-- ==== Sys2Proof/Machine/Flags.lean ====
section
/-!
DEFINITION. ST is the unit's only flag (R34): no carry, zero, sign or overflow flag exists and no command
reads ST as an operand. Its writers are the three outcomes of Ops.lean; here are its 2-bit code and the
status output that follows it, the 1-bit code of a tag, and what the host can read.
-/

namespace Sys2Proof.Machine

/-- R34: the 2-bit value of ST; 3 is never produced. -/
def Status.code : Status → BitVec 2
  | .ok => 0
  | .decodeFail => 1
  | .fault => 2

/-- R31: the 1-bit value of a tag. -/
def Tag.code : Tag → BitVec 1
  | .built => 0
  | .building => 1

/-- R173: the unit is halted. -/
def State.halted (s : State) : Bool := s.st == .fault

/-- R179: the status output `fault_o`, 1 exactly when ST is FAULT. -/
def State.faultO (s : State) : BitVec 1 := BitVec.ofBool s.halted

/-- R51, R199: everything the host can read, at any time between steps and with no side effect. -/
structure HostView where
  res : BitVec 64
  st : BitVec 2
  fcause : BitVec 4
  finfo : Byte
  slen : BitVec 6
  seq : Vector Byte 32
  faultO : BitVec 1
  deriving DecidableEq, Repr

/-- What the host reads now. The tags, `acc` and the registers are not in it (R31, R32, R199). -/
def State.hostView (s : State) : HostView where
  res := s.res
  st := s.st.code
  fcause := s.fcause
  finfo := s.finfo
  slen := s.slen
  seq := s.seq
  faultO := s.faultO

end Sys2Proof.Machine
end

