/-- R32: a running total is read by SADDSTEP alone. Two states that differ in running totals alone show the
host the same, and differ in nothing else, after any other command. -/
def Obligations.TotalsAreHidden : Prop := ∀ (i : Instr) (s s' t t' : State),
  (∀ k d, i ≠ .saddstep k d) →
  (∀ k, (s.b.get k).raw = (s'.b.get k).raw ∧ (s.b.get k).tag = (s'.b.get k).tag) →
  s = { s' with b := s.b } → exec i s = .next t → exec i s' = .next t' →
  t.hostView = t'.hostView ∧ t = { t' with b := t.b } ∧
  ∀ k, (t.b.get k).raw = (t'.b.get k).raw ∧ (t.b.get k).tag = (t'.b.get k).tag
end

● ● ● ● ● ● ●

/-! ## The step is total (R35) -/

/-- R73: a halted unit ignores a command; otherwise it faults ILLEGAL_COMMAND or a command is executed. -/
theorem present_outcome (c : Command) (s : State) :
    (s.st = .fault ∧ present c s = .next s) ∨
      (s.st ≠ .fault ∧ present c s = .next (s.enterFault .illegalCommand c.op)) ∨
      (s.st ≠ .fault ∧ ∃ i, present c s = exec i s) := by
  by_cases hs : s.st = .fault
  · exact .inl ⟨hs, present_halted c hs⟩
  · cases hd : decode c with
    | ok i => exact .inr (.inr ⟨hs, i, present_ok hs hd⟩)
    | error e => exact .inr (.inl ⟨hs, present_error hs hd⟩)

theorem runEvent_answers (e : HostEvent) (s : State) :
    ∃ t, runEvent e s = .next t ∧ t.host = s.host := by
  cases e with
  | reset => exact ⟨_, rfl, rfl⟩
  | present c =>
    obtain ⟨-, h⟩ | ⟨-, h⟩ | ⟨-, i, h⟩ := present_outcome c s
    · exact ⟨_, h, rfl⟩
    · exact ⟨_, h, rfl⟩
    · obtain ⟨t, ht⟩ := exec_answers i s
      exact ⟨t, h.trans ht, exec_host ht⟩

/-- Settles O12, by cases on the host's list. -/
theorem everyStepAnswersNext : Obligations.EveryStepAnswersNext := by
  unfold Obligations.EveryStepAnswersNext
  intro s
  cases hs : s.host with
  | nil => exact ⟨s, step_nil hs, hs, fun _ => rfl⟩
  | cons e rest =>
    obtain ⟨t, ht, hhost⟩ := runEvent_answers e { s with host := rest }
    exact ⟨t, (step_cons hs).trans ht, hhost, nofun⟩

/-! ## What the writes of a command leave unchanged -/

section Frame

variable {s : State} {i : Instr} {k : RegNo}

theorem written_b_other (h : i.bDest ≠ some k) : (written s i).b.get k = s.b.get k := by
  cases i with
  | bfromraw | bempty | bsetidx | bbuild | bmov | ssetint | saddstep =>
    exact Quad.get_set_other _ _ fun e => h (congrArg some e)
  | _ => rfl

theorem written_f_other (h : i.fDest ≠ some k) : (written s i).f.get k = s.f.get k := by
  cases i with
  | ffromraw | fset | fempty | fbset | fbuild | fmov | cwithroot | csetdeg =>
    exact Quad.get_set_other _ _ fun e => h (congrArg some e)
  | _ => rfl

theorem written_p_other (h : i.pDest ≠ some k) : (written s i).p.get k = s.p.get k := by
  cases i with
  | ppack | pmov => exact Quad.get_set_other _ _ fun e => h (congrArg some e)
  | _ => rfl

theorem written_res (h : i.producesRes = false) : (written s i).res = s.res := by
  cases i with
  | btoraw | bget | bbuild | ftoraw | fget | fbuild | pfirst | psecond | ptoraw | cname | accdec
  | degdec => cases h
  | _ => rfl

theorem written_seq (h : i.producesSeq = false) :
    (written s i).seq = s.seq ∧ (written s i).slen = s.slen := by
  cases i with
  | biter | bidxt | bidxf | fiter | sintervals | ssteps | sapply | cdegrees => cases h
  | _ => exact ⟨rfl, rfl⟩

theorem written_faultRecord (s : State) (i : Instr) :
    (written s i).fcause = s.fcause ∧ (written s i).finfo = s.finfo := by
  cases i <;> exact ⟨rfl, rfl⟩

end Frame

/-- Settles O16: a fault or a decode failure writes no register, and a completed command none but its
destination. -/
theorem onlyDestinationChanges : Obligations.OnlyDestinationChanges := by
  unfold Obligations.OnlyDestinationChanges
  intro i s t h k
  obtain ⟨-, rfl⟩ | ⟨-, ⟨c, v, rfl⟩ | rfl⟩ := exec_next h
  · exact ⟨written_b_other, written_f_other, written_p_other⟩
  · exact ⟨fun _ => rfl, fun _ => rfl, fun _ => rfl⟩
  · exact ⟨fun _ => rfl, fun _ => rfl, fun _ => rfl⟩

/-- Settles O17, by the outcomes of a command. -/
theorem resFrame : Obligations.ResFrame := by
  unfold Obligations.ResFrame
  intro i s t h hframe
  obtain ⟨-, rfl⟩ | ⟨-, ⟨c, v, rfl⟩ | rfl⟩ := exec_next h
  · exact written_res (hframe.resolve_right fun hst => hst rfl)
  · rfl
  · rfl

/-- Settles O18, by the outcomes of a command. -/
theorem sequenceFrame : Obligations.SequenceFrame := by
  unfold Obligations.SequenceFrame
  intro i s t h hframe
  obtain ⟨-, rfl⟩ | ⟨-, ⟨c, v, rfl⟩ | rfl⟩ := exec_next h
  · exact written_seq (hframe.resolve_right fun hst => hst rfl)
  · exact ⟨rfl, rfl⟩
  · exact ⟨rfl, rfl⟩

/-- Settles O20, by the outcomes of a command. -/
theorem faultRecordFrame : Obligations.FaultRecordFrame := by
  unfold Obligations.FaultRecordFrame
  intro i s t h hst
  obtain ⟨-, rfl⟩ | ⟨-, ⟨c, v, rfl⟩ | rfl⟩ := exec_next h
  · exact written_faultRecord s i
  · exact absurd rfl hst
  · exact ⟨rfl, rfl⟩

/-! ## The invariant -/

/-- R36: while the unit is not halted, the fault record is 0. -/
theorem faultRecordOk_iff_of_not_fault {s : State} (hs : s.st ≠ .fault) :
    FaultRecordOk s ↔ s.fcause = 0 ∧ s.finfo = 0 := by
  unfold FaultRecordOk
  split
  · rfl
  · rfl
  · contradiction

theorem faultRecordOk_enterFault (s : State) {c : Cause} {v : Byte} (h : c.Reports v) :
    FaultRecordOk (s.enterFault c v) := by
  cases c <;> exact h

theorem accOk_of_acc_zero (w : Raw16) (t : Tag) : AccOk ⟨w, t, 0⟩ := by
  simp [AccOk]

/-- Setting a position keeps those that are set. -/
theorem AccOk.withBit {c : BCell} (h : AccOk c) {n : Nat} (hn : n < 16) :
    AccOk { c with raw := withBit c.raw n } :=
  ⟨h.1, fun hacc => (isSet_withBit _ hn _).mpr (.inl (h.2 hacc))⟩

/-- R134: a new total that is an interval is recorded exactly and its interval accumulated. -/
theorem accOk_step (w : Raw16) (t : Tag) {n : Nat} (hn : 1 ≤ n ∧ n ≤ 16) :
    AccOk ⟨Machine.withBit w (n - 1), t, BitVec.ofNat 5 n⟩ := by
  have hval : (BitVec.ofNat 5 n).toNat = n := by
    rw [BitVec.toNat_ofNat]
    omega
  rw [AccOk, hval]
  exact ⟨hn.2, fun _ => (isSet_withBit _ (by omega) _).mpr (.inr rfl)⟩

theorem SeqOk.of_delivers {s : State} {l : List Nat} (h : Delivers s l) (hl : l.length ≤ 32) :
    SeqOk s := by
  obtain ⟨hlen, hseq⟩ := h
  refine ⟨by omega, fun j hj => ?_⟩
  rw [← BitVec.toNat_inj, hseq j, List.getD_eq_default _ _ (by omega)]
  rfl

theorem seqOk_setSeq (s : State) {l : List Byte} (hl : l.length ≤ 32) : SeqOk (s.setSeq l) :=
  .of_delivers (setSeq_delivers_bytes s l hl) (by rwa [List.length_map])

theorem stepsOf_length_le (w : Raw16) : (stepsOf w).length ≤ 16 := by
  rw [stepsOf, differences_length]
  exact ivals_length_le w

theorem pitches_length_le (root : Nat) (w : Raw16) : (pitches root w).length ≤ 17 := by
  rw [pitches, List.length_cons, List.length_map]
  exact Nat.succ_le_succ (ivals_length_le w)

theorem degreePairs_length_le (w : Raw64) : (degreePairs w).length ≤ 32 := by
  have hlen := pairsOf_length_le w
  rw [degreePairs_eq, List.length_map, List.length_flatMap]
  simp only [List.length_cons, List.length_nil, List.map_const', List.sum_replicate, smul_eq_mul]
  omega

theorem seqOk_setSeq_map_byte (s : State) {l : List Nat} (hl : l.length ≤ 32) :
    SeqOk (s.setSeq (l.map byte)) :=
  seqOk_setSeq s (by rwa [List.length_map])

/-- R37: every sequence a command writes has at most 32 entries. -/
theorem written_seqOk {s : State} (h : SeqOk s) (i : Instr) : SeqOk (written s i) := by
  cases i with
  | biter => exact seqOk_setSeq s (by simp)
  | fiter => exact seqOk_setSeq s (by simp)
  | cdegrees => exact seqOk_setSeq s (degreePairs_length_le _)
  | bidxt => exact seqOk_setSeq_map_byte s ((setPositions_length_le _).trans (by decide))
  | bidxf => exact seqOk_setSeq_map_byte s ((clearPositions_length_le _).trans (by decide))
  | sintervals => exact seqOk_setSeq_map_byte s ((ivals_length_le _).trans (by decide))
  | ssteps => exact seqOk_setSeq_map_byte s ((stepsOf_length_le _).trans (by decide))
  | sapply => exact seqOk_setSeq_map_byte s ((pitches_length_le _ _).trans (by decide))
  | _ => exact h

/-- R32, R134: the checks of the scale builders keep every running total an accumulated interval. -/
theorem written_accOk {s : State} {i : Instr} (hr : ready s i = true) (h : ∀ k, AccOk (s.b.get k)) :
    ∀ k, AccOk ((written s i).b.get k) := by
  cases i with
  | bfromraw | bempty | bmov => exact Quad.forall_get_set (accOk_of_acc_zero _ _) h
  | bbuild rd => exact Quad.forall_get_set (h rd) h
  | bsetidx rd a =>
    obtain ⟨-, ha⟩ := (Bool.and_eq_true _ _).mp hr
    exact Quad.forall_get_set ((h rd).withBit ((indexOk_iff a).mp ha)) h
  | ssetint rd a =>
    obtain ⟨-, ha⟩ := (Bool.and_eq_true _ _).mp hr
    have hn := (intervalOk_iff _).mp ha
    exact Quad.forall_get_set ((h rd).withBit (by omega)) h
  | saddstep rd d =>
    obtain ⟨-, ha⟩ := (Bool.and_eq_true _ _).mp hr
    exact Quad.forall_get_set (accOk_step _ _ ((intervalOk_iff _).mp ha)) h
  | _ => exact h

● ● ● ● ● ● ●

• **Exercise requirements**
A verbatim transcription is needed of the lines above, starting at the line with "SeqOk (s.setSeq (l.map" and ending at the line with "((clearPositions_length_le _).trans (by decide))", both included, and of nothing else.

• **Answer for the task**
    SeqOk (s.setSeq (l.map byte)) :=
  seqOk_setSeq s (by rwa [List.length_map])

/-- R37: every sequence a command writes has at most 32 entries. -/
theorem written_seqOk {s : State} (h : SeqOk s) (i : Instr) : SeqOk (written s i) := by
  cases i with
  | biter => exact seqOk_setSeq s (by simp)
  | fiter => exact seqOk_setSeq s (by simp)
  | cdegrees => exact seqOk_setSeq s (degreePairs_length_le _)
  | bidxt => exact seqOk_setSeq_map_byte s ((setPositions_length_le _).trans (by decide))
  | bidxf => exact seqOk_setSeq_map_byte s ((clearPositions_length_le _).trans (by decide))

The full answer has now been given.